**TASK PROMPT**
Which lines of the data contain the string "service"? Copy every one.

── SOURCE MATERIAL ──

/-- THR_DEC_RECORD (R124): the record of engine THR_DEC in a slot dispatches its row. -/
def execThrDecRecord (slot : Fin 560) (s : State) : Host.Outcome State Fault Refusal :=
  .next (match s.liveRecord slot.val 0 with
    | some r =>
      State.thrAdvance { s with thr := { s.thr with reqs := s.thr.reqs ++ [⟨r.target, r.op == opFill, r.plates, r.wait⟩] } }
    | none => s)

/-- THR_BLOCK_DECODE (R129, R130, R122, R125): a decode pipe finishes the block it holds after `cycles` THR cycles, and takes
the next. -/
def execThrBlockDecode (pipe : Fin 8) (cycles : Nat) (s : State) : Host.Outcome State Fault Refusal :=
  .next (s.oneCycle fun s => match s.thr.pipes.find? (fun p => p.1 == pipe.val) with
    | none => s
    | some (_, fill, b, _) =>
      let s := { s with thr := { s.thr with pipes := s.thr.pipes.filter (fun p => p.1 != pipe.val) } }
      (s.finishBlock fill b cycles).thrAdvance)

/-- THR_JOB_TAIL_WRITE (R134): the doorbell. -/
def execThrJobTailWrite (value : Word) (s : State) : Host.Outcome State Fault Refusal :=
  if s.shut .service THR_JOB_TAIL then .next (s.turnedAway .service THR_JOB_TAIL) else
  .next (s.oneCycle fun s => State.jobFetch 1024 (s.regWrite THR_JOB_TAIL value.toNat))

/-- THR_JOB_START (R139): the waiting job starts on a claimed free pipe of the kind it needs; otherwise it waits. -/
def execThrJobStart (pipe : Fin 10) (s : State) : Host.Outcome State Fault Refusal :=
  .next <| s.oneCycle fun s =>
    let s := State.jobFetch 1024 s
    match s.jobWaiting with
    | none => s
    | some (i, d) =>
      if decide (8 ≤ pipe.val) == (byteAt d 0 == 1) && s.pipeFor i pipe.val && s.thr.pipeFree pipe.val then
        let s := s.useRange .steward false (s.jobRing + 64 * i) 64
        let s := { s with thr := { s.thr with
          fetched := (i + 1) % s.jobRingSize, feats := s.thr.feats.filter (fun e => e.1 != i), jobs := s.thr.jobs ++ [⟨i, d, pipe.val, 0, 0, 0, false⟩] } }
        State.jobFetch 1024 s
      else s

/-- THR_CTRL_JOB_ABORT (R140): every running job ends with ABORTED at its next block. -/
def execThrCtrlJobAbort (s : State) : Host.Outcome State Fault Refusal :=
  if s.shut .service THR_CTRL then .next (s.turnedAway .service THR_CTRL) else
  .next { s with thr := { s.thr with jobs := s.thr.jobs.map (fun j => { j with abort := true }) } }

/-- THR_JOB_RING_SIZE_WRITE (R140): a size outside the powers of two from 8 to 1,024 stops job fetch with RING_BAD. -/
def execThrJobRingSizeWrite (value : Word) (s : State) : Host.Outcome State Fault Refusal :=
  if s.shut .service THR_JOB_RING_SIZE then .next (s.turnedAway .service THR_JOB_RING_SIZE) else
  let s := s.regWrite THR_JOB_RING_SIZE value.toNat
  .next (s.oneCycle fun s => State.jobFetch 1024 (s.wrF THR_STATUS 1 1 (b2n (!ringSizeOk s.jobRingSize))))

end Sys2Proof.Machine
end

───

**ANSWER FOR THE TASK**
  if s.shut .service THR_JOB_TAIL then .next (s.turnedAway .service THR_JOB_TAIL) else
  if s.shut .service THR_CTRL then .next (s.turnedAway .service THR_CTRL) else
  if s.shut .service THR_JOB_RING_SIZE then .next (s.turnedAway .service THR_JOB_RING_SIZE) else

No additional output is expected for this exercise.